【ツツ考】[011]___
3-4.液体の流れ 「キツ・ツツ・カ」
◇「川」
カワという音は、カツカ(面)の先のカが膨張してカハ(kaha /一音語)→カファ(ka・pha /二音語)→カウァ(kawa)と転化した音です。古代から中世に於いてはカファツカの後ろのツカを省いたカファが一般的だったようです。
アイヌ語では、ベツ、ペツ、ペシ、べ、ぺ、などの音を使う。これら音の違いは、アイヌの中での地域や時代の違いによるものでしょうが、源音はカツやカですね。
◇「キツ・ツツ・ツ・カハ」
これは最も古いタイプの川の呼び名ですが、時と共に転化また省略して、個別の呼称となってゆく。現在でもその音を残しているのが多くあります。転じた音が固有名になったものを幾つか挙げてみると、次のようなものがあります。
《キツ・ツツ・ツ・カハ》
イソ・スス・ヅ・カハ(五十鈴川)
クヅ・タツ カハ(九頭龍川)
※今はクズリュウと読む。
ヒラ・タ カハ(平田川)
ヒロ・セ カハ(広瀬川)
イト・タ カハ(糸田川)
ミナ・セ カハ(水無瀬川)
ここにあるキツの転化音はよく見る形です。ツツがタツ、或いはツツ・ツがタタ・ツ→タツに転じて竜の字、タタが一個のタになって田の字が充てられる。瀬はセセ(瀬瀬)に転じた後、一音のセ(瀬)のみになったものです。
◇「上」はツツ?
北上川、最上川、犬上川、といった名の川があります。キタ(北)やイヌ(犬)の音はキツが源音であるし、モ(最)もキツ→モノと転じる音なので、すんなり入ってきます。ところが「上」の字は何だ?

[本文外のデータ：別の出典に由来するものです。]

-- ==== Sys2Proof/Machine/Matrix.lean ====
section
/-! DEFINITION. The M slot and the array (R164 to R177, R185 to R189): entries of the beat queue, weight planes, beats, drains and
their hem checks, the waits and the pivot replacement, and the delivery of asynchronous failures (R165). -/

namespace Sys2Proof.Machine

/-! ## Queueing (R164, R165) -/

/-- The RS operand of an M-slot form (R74). -/
def mRs (f : MF) : BitVec 12 := f.b ++ f.a

def tileNo (t : Bool) : Fin 2 := if t then 1 else 0

/-- An entry whose slot an advance of its own bundle has passed: the S slot comes before the M slot (R66), and the entry fixed its slot as the ring stood at
issue (R166, R82). -/
def Core.passedOver (k : Core) (r0 : Vector Ring 16) (e : MEnt) : MEnt :=
  match mentRing e with
  | none => e
  | some h =>
    let a := r0[h.toFin]
    let b := k.rings[h.toFin]
    (e.passed true h (hCons a.h) (b.adC - a.adC) (hSlots a.h)).passed false h (hProd a.h) (b.adP - a.adP) (hSlots a.h)

/-- Appends an entry to the beat queue of the current core. -/
def State.enqM (s : State) (op : MOp) : State :=
  s.modCore s.curCore (fun k =>
    let e : MEnt := { op := op, run := false, phase := k.ph.num, fail := false, seq := k.issued }
    let q := k.arr.queue ++ [match s.iss.rings0 with
      | some r => k.passedOver r e
      | none => e]
    { k with issued := k.issued + 1, arr := { k.arr with queue := q } })

/-- An M-slot form that takes an entry: refused in handler mode (R189), it waits for room in the queue (R83). -/
def mForm (opc : Nat) (s : State) (e : Eff) : Eff :=
  if s.inHandler then .trap (mkTrap .matrixInHandler (BitVec.ofNat 64 opc) 2)
  else if 16 ≤ s.vc.arr.queue.length then .stall 6 0 else e

/-- MLDW (R170) -/
def execMldw (g : Guard) (f : MF) (s : State) : Out :=
  slotDo g (fun s => mForm 0x01 s (withC 2 f.a s fun a =>
    if a.toNat % 64 ≠ 0 then .trap (addrTrap .misalign 2 512 a.toNat)
    else if 524288 ≤ a.toNat then .trap (addrTrap .extentMiss 2 512 a.toNat)
    else withFt 2 s fun ft => .ok (s.enqM (.mldw a.toNat (ftB ft) (ftScB ft) (ftCap ft))))) s

/-- MSWAP (R171) -/
def execMswap (g : Guard) (_f : MF) (s : State) : Out := slotDo g (fun s => mForm 0x02 s (.ok (s.enqM .mswap))) s

/-- The A bytes of a beat: 128 elements, with four scale bytes when A is scaled (R172). -/
def beatBytes (fmt : BitVec 8) (scA : Bool) : Nat := 16 * codeWidth fmt + (if scA then 4 else 0)

/-- MPUSH (R172) -/
def execMpush (g : Guard) (f : MF) (s : State) : Out :=
  slotDo g (fun s => mForm 0x03 s (withRing 2 (rsH (mRs f)) (rsOff (mRs f)) s fun r => withFt 2 s fun ft =>
    let rix := f.aux.toNat / 2 % 8
    let lc := if rix = 0 then 0 else (s.vc.loops.lc.toList.getD (rix - 1) 0).toNat
    if hSize r.h < beatBytes (ftA ft) (ftScA ft) then .trap (handleTrap 2 (rsH (mRs f)))
    else if hFmt r.h ≠ 0 && hFmt r.h ≠ ftA ft then .trap (formatTrap 2 (hFmt r.h).toNat)
    else .ok (s.enqM (.mpush (rsH (mRs f)) (consSlot r (rsOff (mRs f))) f.t ((f.row.toNat + lc) % 128) (f.aux.getLsbD 0) (ftA ft) (ftScA ft))))) s

/-- The bytes of one drained row (R173). -/
def drainRow (ef : BitVec 8) : Nat := if ef = 0 then 512 else 16 * codeWidth ef

/-- MDRAIN (R173): the entry in force travels with it where it converts. Into a ring of EFMT 0x00 it converts nothing and takes no entry: R56 and R173 do not
say whether it consumes one there, and the model makes no check (DESIGN CHOICE, log 122). -/
def execMdrain (g : Guard) (f : MF) (s : State) : Out :=
  slotDo g (fun s => mForm 0x04 s (withRing 2 (rsH (mRs f)) (rsOff (mRs f)) s fun r =>
    let ef := hFmt r.h
    let n := f.aux.toNat + 1
    let put (ft : Word) : Eff := .ok (s.enqM (.mdrain (rsH (mRs f)) (prodSlot r (rsOff (mRs f))) f.t f.row.toNat n ft))
    if hSize r.h < n * drainRow ef then .trap (handleTrap 2 (rsH (mRs f)))
    else if ef ≠ 0 && !isVecFmt ef then .trap (formatTrap 2 ef.toNat)
    else if ef = 0 then put 0 else withFt 2 s put)) s

/-- MZERO (R174) -/
def execMzero (g : Guard) (f : MF) (s : State) : Out := slotDo g (fun s => mForm 0x05 s (.ok (s.enqM (.mzero f.t)))) s

/-- MHEM (R175) -/
def execMhem (g : Guard) (f : MF) (s : State) : Out := slotDo g (fun s => mForm 0x06 s (.ok (s.enqM (.mhem (f.aux.truncate 2))))) s

/-- MTCLR (R174) -/
def execMtclr (g : Guard) (f : MF) (s : State) : Out := slotDo g (fun s => mForm 0x07 s (.ok (s.enqM (.mtclr ((mRs f).truncate 9))))) s

/-- MPERM (R188) -/
def execMperm (g : Guard) (f : MF) (s : State) : Out := slotDo g (fun s => mForm 0x14 s (.ok (s.enqM (.mperm f.t)))) s

/-! ## Waits and replacement (R186, R187) -/

def fsOp (fs : Word) : Nat := bits fs 2 0
def fsPend (fs : Word) : Bool := bit fs 30
def fsK (fs : Word) : Nat := bits fs 23 16
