-- ==== Sys2Proof/Machine/Engines.lean ====
section
/-! DEFINITION. The engine commands (R192 to R215): their checks at issue, the queue and its classes, one unit of a command, completion
and tags, contributions to the latch table, watch reports of landings (R413, R441). -/

namespace Sys2Proof.Machine

/-! ## Issue (R192, R193, R198) -/

/-- An X-slot form that takes an entry waits for room in the queue (R83). -/
def xForm (s : State) (e : Eff) : Eff := if 16 ≤ s.vc.eng.queue.length then .stall 7 0 else e

/-- The ring operand RS of an X-slot form: handle and offset. -/
def withX (f : XF) (s : State) (k : Ring → Eff) : Eff := withRing 3 f.h f.ofs.toNat s k
/-- The second ring operand RS2, in IMM16[11:0] (R198). -/
def xH2 (f : XF) : BitVec 4 := f.imm.truncate 4
def xO2 (f : XF) : Nat := f.imm.toNat / 16 % 256
def withX2 (f : XF) (s : State) (k : Ring → Eff) : Eff := withRing 3 (xH2 f) (xO2 f) s k

/-- A command of the current core as its form names it; operands are added by each form. -/
def State.cmd (s : State) (op : BitVec 8) (f : XF) : Cmd :=
  let k := s.vc
  { op := op, fn := f.fn, h := f.h, slot := 0, eff := effOff (s.ringAt f.h) f.ofs.toNat, h2 := xH2 f, slot2 := 0,
    eff2 := effOff (s.ringAt (xH2 f)) (xO2 f), a := 0, b := 0, c := 0, imm := f.imm.toNat, fmt := f.fmt, tag := f.tag, ft := 0,
    phase := k.ph.num, seq := k.issued, pc := (if k.hs.isSome then k.fr.pc + 2 ^ 32 else k.fr.rtn), scyc := k.fr.scyc,
    ss := s.superstep s.curCore, run := false, unit := 0, moved := 0, fin := false, acc := [], got := 0 }

/-- The command enters the queue and its tag's count rises (R192, R196). -/
def State.enqX (s : State) (m : Cmd) : State :=
  s.modCore s.curCore (fun k =>
    let e := k.eng
    let n := e.ntag.set m.tag.toFin (e.ntag[m.tag.toFin] + 1)
    { k with issued := k.issued + 1, eng := { e with queue := e.queue ++ [m], ntag := n } })

/-- An address or alignment fault of the X slot at issue. -/
def xTrap (s : State) (c : Cause) (fl a : Nat) : Eff := .trap { (addrTrap c 3 fl a) with tensor := s.hndOf s.curCore a }

/-- A virtual range checked at its first and last byte (R24, R193). -/
def withRange (s : State) (a n : Nat) (need : Need) (e : Eff) : Eff :=
  if n = 0 then e
  else match s.exCheck s.curCore a n need with
    | some (c, fl, x) => xTrap s c fl x
    | none => e

/-- The first end of a range that hits no extent, or whose extent `bad` refuses. -/
def State.exEnds (s : State) (c : Fin 320) (a n : Nat) (bad : BitVec 128 → Bool) : Option (Cause × Nat × Nat) :=
  let k := s.core c
  match k.hit a, k.hit (a + n - 1) with
  | none, _ => some (.extentMiss, 0, a)
  | _, none => some (.extentMiss, 4096, a + n - 1)
  | some i, some j =>
    if bad k.e[i] then some (.extentPerm, 0, a) else if bad k.e[j] then some (.extentPerm, 4096, a + n - 1) else none

/-- The rights of an XSTORE's target: WR, clear of SK and CV (R202). -/
def storeBad (e : BitVec 128) : Bool := !exWr e || exSk e || exCv e

def withEnds (s : State) (a n : Nat) (bad : BitVec 128 → Bool) (e : Eff) : Eff :=
  match s.exEnds s.curCore a n bad with
  | some (c, fl, x) => xTrap s c fl x
  | none => e

/-- The codes of a converting command are vector types, and the entry in force is checked (R56, R161, R199). -/
def withXcvt (s : State) (fmt ef : BitVec 8) (k : Word → Eff) : Eff :=
  if fmt ≠ 0 && !codeKnown fmt then .trap (formatTrap 3 fmt.toNat)
  else if fmt = 0 || fmt = ef then k 0
  else if !isVecFmt fmt then .trap (formatTrap 3 fmt.toNat)
  else if !isVecFmt ef then .trap (formatTrap 3 ef.toNat)
  else withFt 3 s k

/-- XCOPY (R199) -/
def execXcopy (g : Guard) (f : XF) (s : State) : Out :=
  slotDo g (fun s => xForm s (withC 3 f.a s fun a => withX f s fun r => withXcvt s f.fmt (hFmt r.h) fun ft =>
    let m := { (s.cmd 0x01 f) with a := a, ft := ft }
    if 255 < f.imm.toNat || hSlots r.h ≤ f.imm.toNat then .trap (handleTrap 3 f.h)
    else if a.toNat % 64 ≠ 0 then xTrap s .misalign 0 a.toNat
    else if f.fn.getLsbD 0 then .ok (s.enqX m)
    else withRange s a.toNat (copySrcLen m r.h * (m.imm + 1)) .read (.ok (s.enqX m)))) s

/-- The first row of an XCOPYS whose range fails its check. -/
def State.rowsBad (s : State) (a b : Word) (c rows : Nat) : Option (Cause × Nat × Nat) :=
  (List.range rows).findSome? (fun r => s.exCheck s.curCore (a + BitVec.ofNat 64 r * b).toNat c .read)

/-- XCOPYS (R200). Under FMT 0x00 the bytes are copied as they stand, so A, B and C need the alignment of one byte (DEDUCED, log 147). -/
def execXcopys (g : Guard) (f : XF) (s : State) : Out :=
  slotDo g (fun s => xForm s (withC 3 f.a s fun a => withC 3 f.b s fun b => withC 3 f.c s fun c => withX f s fun r =>
    withXcvt s f.fmt (hFmt r.h) fun ft =>
    let m := { (s.cmd 0x02 f) with a := a, b := b, c := c, ft := ft }
    let el := if f.fmt = 0 then 1 else max 1 (codeWidth f.fmt / 8)
    let l := rowLen f.fmt (hFmt r.h) c.toNat
    let q := if l = 0 then 0 else hSize r.h / l
    if a.toNat % el ≠ 0 || b.toNat % el ≠ 0 || c.toNat % el ≠ 0 then xTrap s .misalign 0 a.toNat
    else if c = 0 then .trap (shapeTrap 3 0)
    else if q = 0 || hSlots r.h < (m.imm + q) / q then .trap (handleTrap 3 f.h)
    else if f.fn.getLsbD 0 then .ok (s.enqX m)
    else match s.rowsBad a b c.toNat (m.imm + 1) with
      | some (cause, fl, x) => xTrap s cause fl x
      | none => .ok (s.enqX m))) s

/-- XSTORE (R202) -/
def execXstore (g : Guard) (f : XF) (s : State) : Out :=
  slotDo g (fun s => xForm s (withC 3 f.a s fun a => withX f s fun r => withXcvt s f.fmt (hFmt r.h) fun ft =>
    let m := { (s.cmd 0x03 f) with a := a, ft := ft }
    if a.toNat % 64 ≠ 0 then xTrap s .misalign 0 a.toNat
    else withEnds s a.toNat (storeLen f.fmt r.h * (m.imm + 1)) storeBad (.ok (s.enqX m)))) s

/-- The number of the cloaked buffer that holds a virtual address of a core's extents. -/
def State.bufOf (s : State) (c : Fin 320) (a : Nat) : Option Nat :=
  match (s.core c).hit a with
  | none => none
  | some i => (s.cloakAt (exPa (s.core c).e[i] a)).map (·.1)

/-- Enrols a buffer in the open phase, or removes it (R203, R204). -/
def Core.enrol (k : Core) (i : Option Nat) (put : Bool) : Core :=
  match i with
  | none => k
  | some i => { k with ph := { k.ph with enrol := if put then k.ph.enrol.filter (· != i) ++ [i] else k.ph.enrol.filter (· != i) } }

/-- XPUB: enrols at its issue (R203). -/
def execXpub (g : Guard) (f : XF) (s : State) : Out :=
  slotDo g (fun s => xForm s (withC 3 f.a s fun a => withEnds s a.toNat 1 (fun _ => false)
    (.ok ((s.enqX { (s.cmd 0x04 f) with a := a }).modCore s.curCore (fun k => k.enrol (s.bufOf s.curCore a.toNat) true))))) s

/-- XPUB_NOW: irrevocable from its issue (R203, R128). -/
def execXpubNow (g : Guard) (f : XF) (s : State) : Out :=
  slotDo g (fun s => xForm s (withC 3 f.a s fun a => withEnds s a.toNat 1 (fun _ => false)
    (.ok ((s.enqX { (s.cmd 0x04 f) with a := a, fn := 1 }).modCore s.curCore (fun k => { k with ph := { k.ph with irrev := true } }))))) s

/-- XDROP (R204): the enrolment ends at its execution. -/
def execXdrop (g : Guard) (f : XF) (s : State) : Out :=
  slotDo g (fun s => xForm s (withC 3 f.a s fun a => withEnds s a.toNat 1 (fun _ => false)
    (.ok (s.enqX { (s.cmd 0x05 f) with a := a })))) s

/-- The offset of an image in the weight buffer (R207). -/
def withWb (c : Word) (e : Eff) : Eff :=
  if c.toNat % 64 ≠ 0 then .trap (addrTrap .misalign 3 512 c.toNat)
  else if 524288 ≤ c.toNat then .trap (addrTrap .extentMiss 3 512 c.toNat) else e

/-- The bytes of one dense column (R207). -/
def colLen (fmt : BitVec 8) : Nat := 16 * codeWidth fmt

/-- XWLD (R207) -/
def execXwld (g : Guard) (f : XF) (s : State) : Out :=
  slotDo g (fun s => xForm s (withC 3 f.a s fun a => withC 3 f.b s fun b => withC 3 f.c s fun c =>
    let m := { (s.cmd 0x06 f) with a := a, b := b, c := c }
    if f.fmt ≠ 0x40 && !isBFmt f.fmt then .trap (formatTrap 3 f.fmt.toNat)
    else if a.toNat % 64 ≠ 0 || b.toNat % 64 ≠ 0 then xTrap s .misalign 0 (if a.toNat % 64 ≠ 0 then a.toNat else b.toNat)
    else withWb c (
      if f.fmt = 0x40 then withRange s a.toNat b.toNat .read (.ok (s.enqX m))
      else match s.rowsBad a b (colLen f.fmt) 128 with
        | some (cause, fl, x) => xTrap s cause fl x
        | none => .ok (s.enqX m)))) s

川の古名に照らし合わせれば、この場所にはツツが入る筈ですが、何故ツツではなく上なのか。恐らく、元はツツだったでしょう。これには次のようなことが考えられます。
- ツツ→ヅン→ジン→神→カミ→上。
ツツがジン(またシシ→シン)と転じた後、ジン(シン)の音に神を充て、更に訓読みのカミになり、これが同音の上に変わった。 - ツツ→タツ(タチ)。
「上」の字をタツやタチと読む地域があって、キツ・ツツがキタ・タツと転じた音に北上の字を充てた。同様にモノ・タツ(最上)、イヌ・タツ(犬上)となる。
⑴ の可能性が大きい。朝鮮半島にあるイムジン・ガンという川の名も、先住民の言葉でキツ・ツツ・カハが元の音でしょう。キツ・ツツ→イム・ジンの転音であり、ツツがジンに移る。
そして日本では、ジンが神に、神が上に移る。
◇「アムール川」
中国語で黒竜江〔コクリュウコウ〕と書く。この名を見ると、(キツ・ツツ・川の)キツがキナに転じ、この音に国の字を充て、後に漢音のコクと読み、さらに同音の黒の字を充てた転音、
キツ→キナ→国→コク→黒
というルートが見えてくる。竜の字はもちろん元はツツ。
源音は何故か日本語で解釈できる。キナの音に国の字を充てるのは、ア・キツキがオホ・キナヌシに転じて大国主の字を充てる例がある。音だけを見ると日本語のように見えます。
◇川は人類にとって常に身近なものでした。世界中の国や言語で使われる川を表わす音は、多岐にわたるでしょうが、遡ると案外同じ音に行き着くかも知れません。